Task details
Your answer should consist solely of the lines from the first line of the data through the line with "match SMap.firstFree s.sec.sessions", each reproduced exactly.

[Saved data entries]
*** Block opens ***
-- ==== Sys2Proof/Machine/Security.lean ====
section
/-!
DEFINITION. The security root (chapter 15): KEY_DELIVER (R307, R308), the SPDM responder (R303, R304), bindings (R305), the
switch of a link's generation (R314), the sweep of one cell (R312).
-/
namespace Sys2Proof.Machine

/-! ## SPDM (R303, R304) -/

-- Log entry 90: PRESUMED, unsafe.
/-- A response leaves the responder. -/
def State.reply (x : State × Resp) : State := x.1.emit (.spdm x.2.code x.2.status x.2.payload)

-- Log entry 90: PRESUMED, unsafe.
/-- GET_VERSION lists 1.2. -/
def State.getVersion (s : State) : State × Resp := (s, ⟨0x04, 0, [0x12]⟩)

def execGetVersion (s : State) : Result := run1 s fun s => State.reply s.getVersion

-- Log entry 13: DESIGN CHOICE, safe.
/-- GET_CERTIFICATE: the chain of slot 0, or none where the leaf's key is not the device's. -/
def State.getCertificate (s : State) : State × Resp :=
  (s, ⟨0x02, 0, if s.fB F.SEC_STATUS_chain_mismatch then [] else s.sec.chain⟩)

def execGetCertificate (s : State) : Result := run1 s fun s => State.reply s.getCertificate

-- Log entry 90: PRESUMED, unsafe.
/-- KEY_EXCHANGE: a session, or ERROR Busy where 256 are open. -/
def State.keyExchange (s : State) (mutualAuth : Bool) (digest : BitVec 384) : State × Resp :=
  match SMap.firstFree s.sec.sessions 256 with
  | some k => ({ s with sec := { s.sec with sessions := SMap.put s.sec.sessions k ⟨mutualAuth, digest⟩ } }, ⟨0x64, 0, [k]⟩)
  | none => (s, ⟨0x7F, 0x03, []⟩)

-- Log entry 107: DESIGN CHOICE, safe.
def execKeyExchange (mutualAuth : Bool) (digest : BitVec 384) (s : State) : Result :=
  run1 s fun s => State.reply (s.keyExchange mutualAuth digest)

-- Log entry 90: PRESUMED, unsafe.
/-- Any other SPDM request. -/
def State.spdmRequest (s : State) (r : SpdmReq) : State × Resp :=
  match r with
  | .endSession k =>
    if (SMap.find s.sec.sessions k).isSome then
      ({ s with sec := { s.sec with sessions := SMap.del s.sec.sessions k } }, ⟨0x6C, 0, []⟩)
    else (s, ⟨0x7F, 0x01, []⟩)
  | .measurement i =>
    match SMap.find s.cores.meas i.toNat with
    | some d => (s, ⟨0x60, 0, (List.range 48).map fun j => bits d.toNat (8 * j) 8⟩)
    | none => (s, ⟨0x7F, 0x01, []⟩)
  | .supported c => let (f, s) := s.draw; (s, ⟨0x60, c.toNat, Config.standardReply 5 c.toNat f⟩)
  | .unsupported _ => (s, ⟨0x7F, 0x07, []⟩)

def execSpdmRequest (r : SpdmReq) (s : State) : Result := run1 s fun s => State.reply (s.spdmRequest r)

/-! ## Key slots (R306 - R310, R314) -/

def SlotSt.code : SlotSt → Nat
  | .empty => 0
  | .staged => 1
  | .current => 2
  | .draining => 3

/-- A field of the KEY_DELIVER payload: bytes `lo` on. -/
def kdBytes (m : BitVec 640) (lo n : Nat) : Nat := bits m.toNat (8 * lo) (8 * n)

/-- The second row of R308. -/
def kdFormatBad (m : BitVec 640) : Bool :=
  let kind := kdBytes m 4 1
  let a := kdBytes m 8 32
  let b := kdBytes m 40 32
  bits m.toNat 28 4 != 0 || bits m.toNat 41 7 != 0 || bits m.toNat 52 4 != 0 || kdBytes m 7 1 != 0 || kdBytes m 72 8 != 0 ||
    decide (1 < kind) || decide (11 < bits m.toNat 48 4) || a == 0 ||
    (if kind = 0 then bits m.toNat 16 12 == 0 || a == b || bits m.toNat 48 4 != 0 else bits m.toNat 16 12 != 0 || b != 0)

/-- Whether R314 refuses a link key: its generation is transmitted under, or an unacknowledged flit carries it. -/
def State.linkKeyBusy (s : State) (p gen : Nat) : Bool :=
  let r := s.ryPort p
  ((SMap.find r.keys gen).isSome && r.txGen == gen) || r.sent.any fun x => x.flit.keyGen == gen && r.encrypted

-- Log entry 91: DEDUCED, unsafe.
/-- Installs a link key: its generation is LIVE, and the port transmits under it where no other is. -/
def State.putLinkKey (s : State) (p gen : Nat) (k : BitVec 256) : State :=
  let r := s.ryPort p
  s.setRy p { r with keys := SMap.put r.keys gen k, txGen := if r.keys.isEmpty then gen else r.txGen }

-- Log entry 91: DEDUCED, unsafe.
/-- KEY_DELIVER: the checks of R308 in order; gives the status. -/
def State.keyDeliverSt (s : State) (sess : Nat) (m : BitVec 640) (a : QAns) : State × Nat :=
  let d := bits m.toNat 16 12
  let kind := kdBytes m 4 1
  let gen := bits m.toNat 40 1
  let p := bits m.toNat 48 4
  if !s.sessBound sess (if kind = 1 then 0 else d) then (s, stDenied)
  else if kdFormatBad m then (s, stFormat)
  else if kind = 1 then
    if s.linkKeyBusy p gen then (s, stBusy) else (s.putLinkKey p gen (BitVec.ofNat 256 (kdBytes m 8 32)), stOK)
  else match s.domeSt d with
    | .free => (s, stDenied)
    | .teardown => (s, stTeardown)
    | .active =>
      if (s.keySlot d gen).st ≠ .empty then (s, stBusy)
      else match s.queenAsk a with
        | (s, some _) => (s, stRemote)
        | (s, none) => (s.putKey d gen (BitVec.ofNat 512 (kdBytes m 8 64)), stOK)

/-- The state of the slot a KEY_DELIVER names, as its response gives it. -/
def State.kdSlot (s : State) (m : BitVec 640) : Nat :=
  let gen := bits m.toNat 40 1
  if kdBytes m 4 1 = 1 then (if (SMap.find (s.ryPort (bits m.toNat 48 4)).keys gen).isSome then 1 else 0)
  else (s.keySlot (bits m.toNat 16 12) gen).st.code

/-- KEY_DELIVER: its response carries the Dome, the status and the slot's state (R307). A frozen device installs nothing
(R360). -/
def State.keyDeliver (s : State) (sess : Nat) (m : BitVec 640) (a : QAns) : State × Resp :=
  let (s, st) := if s.pwr.frozen then (s, stBusy) else s.keyDeliverSt sess m a
  (s, ⟨0x4B81, st, [bits m.toNat 16 12, s.kdSlot m]⟩)

def execKeyDeliver (sess : Fin 256) (m : BitVec 640) (a : QAns) (s : State) : Result :=
  run1 s fun s => State.reply (s.keyDeliver sess.val m a)

/-! ## Bindings and link generations (R305, R314) -/

/-- The digest staged in SEC_BIND_HASH0 to SEC_BIND_HASH11. -/
def State.bindStaged (s : State) : BitVec 384 :=
  BitVec.ofNat 384 ((List.range 12).foldl (fun a j => a + (s.rd R.SEC_BIND_HASH 0 j).toNat * 2 ^ (32 * j)) 0)

/-- A write of SEC_BIND_CTL. -/
def State.bindCtlWrite (s : State) (v : Word) : State :=
  let s := s.wrCodes R.SEC_BIND_CTL v
  if !F.SEC_BIND_CTL_commit.on v then s
  else
    let d := s.fN F.SEC_DOME_IDX_dome
    if d = 0 || s.domeSt d != .free then s.fFlag F.SEC_BIND_CTL_refused true
    else
      { s with sec := { s.sec with bind := SMap.put s.sec.bind d s.bindStaged } }.fFlag F.SEC_BIND_CTL_refused false

/-- BIND_COMMIT: a write of SEC_BIND_CTL with commit = 1. -/
def execBindCommit (s : State) : Result := run s fun s => s.bindCtlWrite 1

/-- A write of SEC_LINK_n. -/
def State.secLinkWrite (s : State) (p : Nat) (v : Word) : State :=
  let r := s.ryPort p
  let other := 1 - r.txGen
  if !F.SEC_LINK_switch.on v || (SMap.find r.keys other).isNone then s
  else if r.txEpoch = 0 then s.setRy p { r with txGen := other, switchReq := false }
  else s.setRy p { r with switchReq := true }

/-- LINK_KEY_SWITCH: a write of SEC_LINK_n with switch = 1. -/
def execLinkKeySwitch (p : Fin 12) (s : State) : Result := run s fun s => s.secLinkWrite p.val 0x10

/-! ## The rekey sweep (R312) -/

def State.putSweep (s : State) (w : Sweep) : State :=
  { s with sec := { s.sec with sweeps := s.sec.sweeps.map fun x => if x.cell == w.cell then w else x } }

/-- The sweep's pointer moves past a line. -/
def State.sweepSkip (s : State) (w : Sweep) : State := s.putSweep { w with ptr := w.ptr + 1 }

/-- Re-encrypts one line whose lock the sweep holds: its data, read from its cached copy or under the old generation, are
written under the new one and the cached copy is marked clean. -/
def State.sweepStore (s : State) (w : Sweep) (t : Tx) (l : Line) (ch loc : Nat) : State :=
  let s := (s.sweepSkip w).chStore ch loc t.line l t.pri 0 true
  (match s.honey.lookup t.line with
    | some (k, x) => { s with honey := { s.honey with lines := SMap.put s.honey.lines k { x with dirty := false } } }
    | none => s).dropTx t

-- Log entry 91: DEDUCED, unsafe.
/-- One line of a sweep: skipped where its valid bit is 0 or its channel has failed, else read through the home as RdCur,
its lock held, and stored (R145, R312). False where it waits. -/
def State.sweepLine (s : State) (w : Sweep) : State × Bool :=
  let line := w.cell * 1024 + w.ptr
  let o := Origin.sweep w.cell
  match s.locate (line * 64) with
  | none => (s.sweepSkip w, true)
  | some (ch, loc) =>
    match s.engAns o line false fullBe with
    | some _ => ((s.dropAns o).sweepSkip w, true)
    | none =>
      match s.engTx o line false fullBe, s.chSt ch with
      | some t, .ok => (match t.stage, t.got with
        | .engine, some (.ok l) => (s.sweepStore w t l ch loc, true)
        | _, _ => (s, false))
      | some _, .maint => (s, false)
      | some t, .failed => (if t.stage = .engine then ((s.dropTx t).sweepSkip w, true) else (s, false))
      | none, .maint => (s, false)
      | none, .failed => (s.sweepSkip w, true)
      | none, .ok =>
        match s.loadValid line (.of 35) with
        | (s, some false) => (s.sweepSkip w, true)
        | (s, _) =>
          let s := s.engEnter { newTx .rdCur o 0 line 35 with maint := true, upd := true }
          (s, (s.engAns o line false fullBe).isSome || (s.engTx o line false fullBe).any fun t => t.stage == .engine)

-- Log entry 91: DEDUCED, unsafe.
/-- The sweep goes on from its pointer: true once it has passed its cell's last line. -/
def State.sweepFrom (cell : Nat) : Nat → State → State × Bool
  | 0, s => (s, false)
  | fuel + 1, s =>
    match s.sec.sweeps.find? fun w => w.cell == cell with
    | none => (s, false)
    | some w =>
      if 1024 ≤ w.ptr then (s, true)
      else match s.sweepLine w with
        | (s, true) => State.sweepFrom cell fuel s
        | (s, false) => (s, false)

-- Log entry 91: DEDUCED, unsafe.
/-- A sweep with leave takes a cell that does not migrate, under the lock of its cell-table line: key_gen is inverted and
the pointer set to 0. -/
def State.sweepStart (s : State) (w : Sweep) : State :=
  if !s.entryFree w.cell then s
  else match s.loadEntry w.cell (.of 35) with
    | (s, some (some e)) => (s.putEntry w.cell (e ^^^ 0x2000) (.of 35)).putSweep { w with ptr := 0 }
    | (s, _) => s

/-- A sweep has passed its cell's last line. -/
def State.sweepEnded (s : State) (w : Sweep) : State :=
  let s := { s with sec := { s.sec with sweeps := s.sec.sweeps.filter fun x => x.cell != w.cell } }
  let s := (s.pguReturn (.sweep w.cell)).decOld w.dome
  match s.cmd w.cmd with
  | some c => s.putCmd w.cmd { c with aux := c.aux + 1 }
  | none => s

-- Log entry 91: DEDUCED, unsafe.
/-- A sweep engine works on its cell. `ptr` is 1,024 while it has not begun. -/
def State.sweepCell (s : State) (cell : Nat) : State :=
  match s.sec.sweeps.find? fun w => w.cell == cell with
  | none => s
  | some w =>
    if !s.hasLeave (.sweep cell) || (s.slotOf cell).isSome then s
    else
      let s := if w.ptr = 1024 then s.sweepStart w else s
      match s.sec.sweeps.find? fun w => w.cell == cell with
      | none => s
      | some w1 =>
        if 1024 ≤ w1.ptr then s
        else match State.sweepFrom cell 2100 s with
          | (s, true) => s.sweepEnded w1
          | (s, false) => s

/-- SWEEP_CELL. -/
def execSweepCell (cell : Fin 536870912) (s : State) : Result := run s fun s => s.sweepCell cell.val

end Sys2Proof.Machine
end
*** Block closes ***
Response area
-- ==== Sys2Proof/Machine/Security.lean ====
section
/-!
DEFINITION. The security root (chapter 15): KEY_DELIVER (R307, R308), the SPDM responder (R303, R304), bindings (R305), the
switch of a link's generation (R314), the sweep of one cell (R312).
-/
namespace Sys2Proof.Machine

/-! ## SPDM (R303, R304) -/

-- Log entry 90: PRESUMED, unsafe.
/-- A response leaves the responder. -/
def State.reply (x : State × Resp) : State := x.1.emit (.spdm x.2.code x.2.status x.2.payload)

-- Log entry 90: PRESUMED, unsafe.
/-- GET_VERSION lists 1.2. -/
def State.getVersion (s : State) : State × Resp := (s, ⟨0x04, 0, [0x12]⟩)

def execGetVersion (s : State) : Result := run1 s fun s => State.reply s.getVersion

-- Log entry 13: DESIGN CHOICE, safe.
/-- GET_CERTIFICATE: the chain of slot 0, or none where the leaf's key is not the device's. -/
def State.getCertificate (s : State) : State × Resp :=
  (s, ⟨0x02, 0, if s.fB F.SEC_STATUS_chain_mismatch then [] else s.sec.chain⟩)

def execGetCertificate (s : State) : Result := run1 s fun s => State.reply s.getCertificate

-- Log entry 90: PRESUMED, unsafe.
/-- KEY_EXCHANGE: a session, or ERROR Busy where 256 are open. -/
def State.keyExchange (s : State) (mutualAuth : Bool) (digest : BitVec 384) : State × Resp :=
  match SMap.firstFree s.sec.sessions 256 with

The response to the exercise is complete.